What is expected :: Keep only the lines of the material below that contain the word "phase". Copy those lines.

Data extract ::
--- START ---

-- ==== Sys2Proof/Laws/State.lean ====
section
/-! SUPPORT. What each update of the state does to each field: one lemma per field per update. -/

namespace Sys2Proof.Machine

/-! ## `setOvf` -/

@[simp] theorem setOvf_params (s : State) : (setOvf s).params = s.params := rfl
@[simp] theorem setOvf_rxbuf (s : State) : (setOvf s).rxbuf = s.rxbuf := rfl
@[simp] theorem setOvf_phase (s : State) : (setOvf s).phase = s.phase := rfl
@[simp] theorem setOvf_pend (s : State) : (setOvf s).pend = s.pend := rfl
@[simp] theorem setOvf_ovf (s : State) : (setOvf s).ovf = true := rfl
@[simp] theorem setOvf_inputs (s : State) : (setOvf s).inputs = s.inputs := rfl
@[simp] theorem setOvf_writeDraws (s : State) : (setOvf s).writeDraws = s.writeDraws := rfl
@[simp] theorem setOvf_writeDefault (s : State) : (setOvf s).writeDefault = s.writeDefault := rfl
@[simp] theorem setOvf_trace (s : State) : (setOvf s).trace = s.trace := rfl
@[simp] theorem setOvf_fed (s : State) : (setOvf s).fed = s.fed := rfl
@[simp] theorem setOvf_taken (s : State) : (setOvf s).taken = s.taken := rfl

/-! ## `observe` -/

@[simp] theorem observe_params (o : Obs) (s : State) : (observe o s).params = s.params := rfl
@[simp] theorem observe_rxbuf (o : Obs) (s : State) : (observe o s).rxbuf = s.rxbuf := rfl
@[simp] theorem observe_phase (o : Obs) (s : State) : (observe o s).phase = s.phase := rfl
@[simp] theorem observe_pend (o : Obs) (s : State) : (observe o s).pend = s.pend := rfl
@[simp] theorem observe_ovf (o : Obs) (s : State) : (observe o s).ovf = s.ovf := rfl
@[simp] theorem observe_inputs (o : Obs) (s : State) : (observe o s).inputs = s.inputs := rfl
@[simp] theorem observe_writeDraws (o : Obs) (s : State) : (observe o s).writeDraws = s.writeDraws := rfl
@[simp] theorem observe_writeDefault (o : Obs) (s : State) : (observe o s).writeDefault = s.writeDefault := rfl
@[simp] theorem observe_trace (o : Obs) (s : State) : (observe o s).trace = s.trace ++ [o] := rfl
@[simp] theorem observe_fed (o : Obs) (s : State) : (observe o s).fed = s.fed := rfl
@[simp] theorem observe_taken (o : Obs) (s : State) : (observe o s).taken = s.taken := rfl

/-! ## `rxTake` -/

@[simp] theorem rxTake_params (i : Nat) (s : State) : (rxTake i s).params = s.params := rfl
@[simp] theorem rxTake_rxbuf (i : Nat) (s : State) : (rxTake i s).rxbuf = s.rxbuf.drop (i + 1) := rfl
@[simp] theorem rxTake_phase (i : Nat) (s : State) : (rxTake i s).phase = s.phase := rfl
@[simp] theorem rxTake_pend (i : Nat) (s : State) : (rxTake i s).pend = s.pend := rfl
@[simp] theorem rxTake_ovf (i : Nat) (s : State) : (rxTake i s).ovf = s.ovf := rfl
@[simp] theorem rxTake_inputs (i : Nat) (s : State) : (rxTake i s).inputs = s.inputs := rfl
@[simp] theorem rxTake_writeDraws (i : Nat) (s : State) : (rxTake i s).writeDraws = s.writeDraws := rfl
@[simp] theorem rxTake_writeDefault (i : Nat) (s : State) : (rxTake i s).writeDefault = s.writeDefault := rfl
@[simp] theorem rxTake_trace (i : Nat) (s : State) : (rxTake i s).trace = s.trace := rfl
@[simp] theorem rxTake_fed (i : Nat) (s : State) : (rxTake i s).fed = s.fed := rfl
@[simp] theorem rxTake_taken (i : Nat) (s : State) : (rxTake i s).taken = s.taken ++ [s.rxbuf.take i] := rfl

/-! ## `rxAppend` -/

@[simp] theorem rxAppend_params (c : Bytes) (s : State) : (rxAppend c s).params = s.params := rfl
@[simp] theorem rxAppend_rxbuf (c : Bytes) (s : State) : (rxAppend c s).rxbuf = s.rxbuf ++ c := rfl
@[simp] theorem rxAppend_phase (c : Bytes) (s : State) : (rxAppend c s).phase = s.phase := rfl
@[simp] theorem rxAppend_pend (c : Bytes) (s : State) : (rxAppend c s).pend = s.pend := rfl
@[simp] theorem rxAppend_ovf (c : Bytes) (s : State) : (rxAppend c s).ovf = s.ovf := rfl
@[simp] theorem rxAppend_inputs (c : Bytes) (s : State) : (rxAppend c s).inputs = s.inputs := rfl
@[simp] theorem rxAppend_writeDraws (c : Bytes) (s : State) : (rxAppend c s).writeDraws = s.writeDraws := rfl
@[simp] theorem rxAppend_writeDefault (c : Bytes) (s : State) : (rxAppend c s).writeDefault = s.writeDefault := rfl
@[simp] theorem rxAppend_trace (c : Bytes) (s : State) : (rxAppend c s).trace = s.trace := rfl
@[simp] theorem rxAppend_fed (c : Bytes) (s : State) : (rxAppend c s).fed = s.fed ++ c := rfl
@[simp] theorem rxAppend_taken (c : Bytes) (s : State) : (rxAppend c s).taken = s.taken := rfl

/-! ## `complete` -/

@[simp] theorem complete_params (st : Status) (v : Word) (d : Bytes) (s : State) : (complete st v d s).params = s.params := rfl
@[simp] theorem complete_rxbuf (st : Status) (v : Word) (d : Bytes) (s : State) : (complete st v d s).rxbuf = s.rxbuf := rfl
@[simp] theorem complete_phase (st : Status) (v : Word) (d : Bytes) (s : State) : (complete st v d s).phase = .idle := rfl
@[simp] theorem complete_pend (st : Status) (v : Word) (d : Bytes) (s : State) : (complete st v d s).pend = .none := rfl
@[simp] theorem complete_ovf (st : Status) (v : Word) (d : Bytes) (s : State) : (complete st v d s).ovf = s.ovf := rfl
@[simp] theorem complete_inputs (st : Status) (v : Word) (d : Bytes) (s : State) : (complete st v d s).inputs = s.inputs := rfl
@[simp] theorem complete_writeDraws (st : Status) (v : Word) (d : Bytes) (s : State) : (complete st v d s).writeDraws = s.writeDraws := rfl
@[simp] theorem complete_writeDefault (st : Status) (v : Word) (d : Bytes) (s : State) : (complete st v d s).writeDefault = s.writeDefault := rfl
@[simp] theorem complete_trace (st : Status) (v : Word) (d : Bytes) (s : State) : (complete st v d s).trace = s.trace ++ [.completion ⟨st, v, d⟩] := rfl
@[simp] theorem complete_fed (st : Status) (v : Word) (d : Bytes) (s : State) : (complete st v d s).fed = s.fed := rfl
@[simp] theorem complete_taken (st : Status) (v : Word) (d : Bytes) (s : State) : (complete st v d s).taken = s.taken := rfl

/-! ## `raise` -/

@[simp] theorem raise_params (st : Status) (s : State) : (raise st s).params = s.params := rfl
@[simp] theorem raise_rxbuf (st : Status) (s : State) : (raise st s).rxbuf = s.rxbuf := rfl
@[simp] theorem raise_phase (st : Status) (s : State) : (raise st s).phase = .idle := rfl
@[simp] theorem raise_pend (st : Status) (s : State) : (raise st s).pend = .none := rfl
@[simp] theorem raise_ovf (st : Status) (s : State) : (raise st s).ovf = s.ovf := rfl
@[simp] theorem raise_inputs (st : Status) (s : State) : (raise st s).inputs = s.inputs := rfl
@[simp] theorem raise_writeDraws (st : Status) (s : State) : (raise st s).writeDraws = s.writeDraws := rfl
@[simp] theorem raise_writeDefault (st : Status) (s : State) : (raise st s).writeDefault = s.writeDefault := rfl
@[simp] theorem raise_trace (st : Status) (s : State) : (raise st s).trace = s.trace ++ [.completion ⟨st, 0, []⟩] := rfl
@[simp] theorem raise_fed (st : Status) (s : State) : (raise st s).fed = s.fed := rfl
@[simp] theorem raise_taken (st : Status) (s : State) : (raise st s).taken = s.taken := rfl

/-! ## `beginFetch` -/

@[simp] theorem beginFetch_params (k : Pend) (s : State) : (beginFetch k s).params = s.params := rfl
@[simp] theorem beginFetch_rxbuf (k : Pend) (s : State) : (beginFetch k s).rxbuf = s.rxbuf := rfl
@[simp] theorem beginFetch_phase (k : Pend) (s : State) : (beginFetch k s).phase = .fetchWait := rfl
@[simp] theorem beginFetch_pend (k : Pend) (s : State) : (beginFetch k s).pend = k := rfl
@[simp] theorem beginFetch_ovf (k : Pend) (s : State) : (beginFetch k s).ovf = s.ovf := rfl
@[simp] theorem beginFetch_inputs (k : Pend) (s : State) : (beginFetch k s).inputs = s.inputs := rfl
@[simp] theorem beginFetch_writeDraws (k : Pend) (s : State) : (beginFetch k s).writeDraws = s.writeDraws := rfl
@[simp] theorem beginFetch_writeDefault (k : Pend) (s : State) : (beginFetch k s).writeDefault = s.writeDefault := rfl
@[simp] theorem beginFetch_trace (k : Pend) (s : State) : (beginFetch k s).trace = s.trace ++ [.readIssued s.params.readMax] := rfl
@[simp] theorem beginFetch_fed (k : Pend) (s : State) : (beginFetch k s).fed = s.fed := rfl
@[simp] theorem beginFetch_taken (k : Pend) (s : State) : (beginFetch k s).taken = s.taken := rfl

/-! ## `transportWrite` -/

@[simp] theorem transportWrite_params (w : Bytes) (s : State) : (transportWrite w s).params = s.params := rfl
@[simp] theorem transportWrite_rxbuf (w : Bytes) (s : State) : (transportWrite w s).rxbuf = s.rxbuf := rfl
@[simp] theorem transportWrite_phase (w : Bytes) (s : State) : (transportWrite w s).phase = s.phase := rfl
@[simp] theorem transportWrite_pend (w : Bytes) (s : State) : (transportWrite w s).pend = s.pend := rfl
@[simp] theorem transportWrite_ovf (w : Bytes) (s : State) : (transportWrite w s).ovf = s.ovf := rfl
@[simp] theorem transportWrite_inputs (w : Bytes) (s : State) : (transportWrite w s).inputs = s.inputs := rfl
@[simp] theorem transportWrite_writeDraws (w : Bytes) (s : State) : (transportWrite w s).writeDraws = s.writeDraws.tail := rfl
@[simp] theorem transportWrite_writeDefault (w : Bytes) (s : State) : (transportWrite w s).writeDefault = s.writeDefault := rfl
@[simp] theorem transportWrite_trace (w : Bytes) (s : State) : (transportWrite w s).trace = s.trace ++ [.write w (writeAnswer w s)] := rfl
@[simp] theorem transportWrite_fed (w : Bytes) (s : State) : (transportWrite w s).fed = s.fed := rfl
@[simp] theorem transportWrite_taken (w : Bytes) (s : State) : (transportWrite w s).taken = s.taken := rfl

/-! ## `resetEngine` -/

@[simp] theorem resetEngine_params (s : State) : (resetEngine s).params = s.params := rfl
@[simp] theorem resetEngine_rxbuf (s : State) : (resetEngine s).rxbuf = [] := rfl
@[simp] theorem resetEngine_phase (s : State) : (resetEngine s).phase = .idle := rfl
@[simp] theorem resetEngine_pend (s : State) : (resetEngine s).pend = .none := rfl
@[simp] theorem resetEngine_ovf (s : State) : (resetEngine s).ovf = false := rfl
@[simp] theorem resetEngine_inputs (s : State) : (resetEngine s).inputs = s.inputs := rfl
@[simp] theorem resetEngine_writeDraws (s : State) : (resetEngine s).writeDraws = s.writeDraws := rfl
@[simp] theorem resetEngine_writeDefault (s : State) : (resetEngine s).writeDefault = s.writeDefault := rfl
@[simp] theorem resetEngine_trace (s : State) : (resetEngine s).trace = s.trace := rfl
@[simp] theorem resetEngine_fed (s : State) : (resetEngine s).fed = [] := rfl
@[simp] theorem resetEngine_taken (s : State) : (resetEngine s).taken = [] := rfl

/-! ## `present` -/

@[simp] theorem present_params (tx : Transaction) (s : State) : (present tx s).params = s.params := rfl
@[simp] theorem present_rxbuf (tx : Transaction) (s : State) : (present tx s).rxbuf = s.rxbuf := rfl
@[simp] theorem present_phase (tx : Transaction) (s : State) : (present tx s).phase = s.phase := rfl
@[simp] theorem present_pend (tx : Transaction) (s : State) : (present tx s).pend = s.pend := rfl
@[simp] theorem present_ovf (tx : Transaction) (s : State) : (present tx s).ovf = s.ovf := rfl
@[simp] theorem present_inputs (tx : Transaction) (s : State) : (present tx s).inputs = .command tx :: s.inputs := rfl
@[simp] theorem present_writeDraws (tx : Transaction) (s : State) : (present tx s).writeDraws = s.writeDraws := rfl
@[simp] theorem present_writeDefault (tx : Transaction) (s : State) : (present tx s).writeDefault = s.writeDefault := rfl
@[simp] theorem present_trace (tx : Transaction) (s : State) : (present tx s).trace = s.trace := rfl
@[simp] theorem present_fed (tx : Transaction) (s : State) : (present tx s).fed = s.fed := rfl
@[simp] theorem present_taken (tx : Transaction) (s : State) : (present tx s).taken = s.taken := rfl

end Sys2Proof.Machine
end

--- END ---

The answer ::
@[simp] theorem setOvf_phase (s : State) : (setOvf s).phase = s.phase := rfl
@[simp] theorem observe_phase (o : Obs) (s : State) : (observe o s).phase = s.phase := rfl
@[simp] theorem rxTake_phase (i : Nat) (s : State) : (rxTake i s).phase = s.phase := rfl
@[simp] theorem rxAppend_phase (c : Bytes) (s : State) : (rxAppend c s).phase = s.phase := rfl
@[simp] theorem complete_phase (st : Status) (v : Word) (d : Bytes) (s : State) : (complete st v d s).phase = .idle := rfl
@[simp] theorem raise_phase (st : Status) (s : State) : (raise st s).phase = .idle := rfl
@[simp] theorem beginFetch_phase (k : Pend) (s : State) : (beginFetch k s).phase = .fetchWait := rfl
@[simp] theorem transportWrite_phase (w : Bytes) (s : State) : (transportWrite w s).phase = s.phase := rfl
@[simp] theorem resetEngine_phase (s : State) : (resetEngine s).phase = .idle := rfl
@[simp] theorem present_phase (tx : Transaction) (s : State) : (present tx s).phase = s.phase := rfl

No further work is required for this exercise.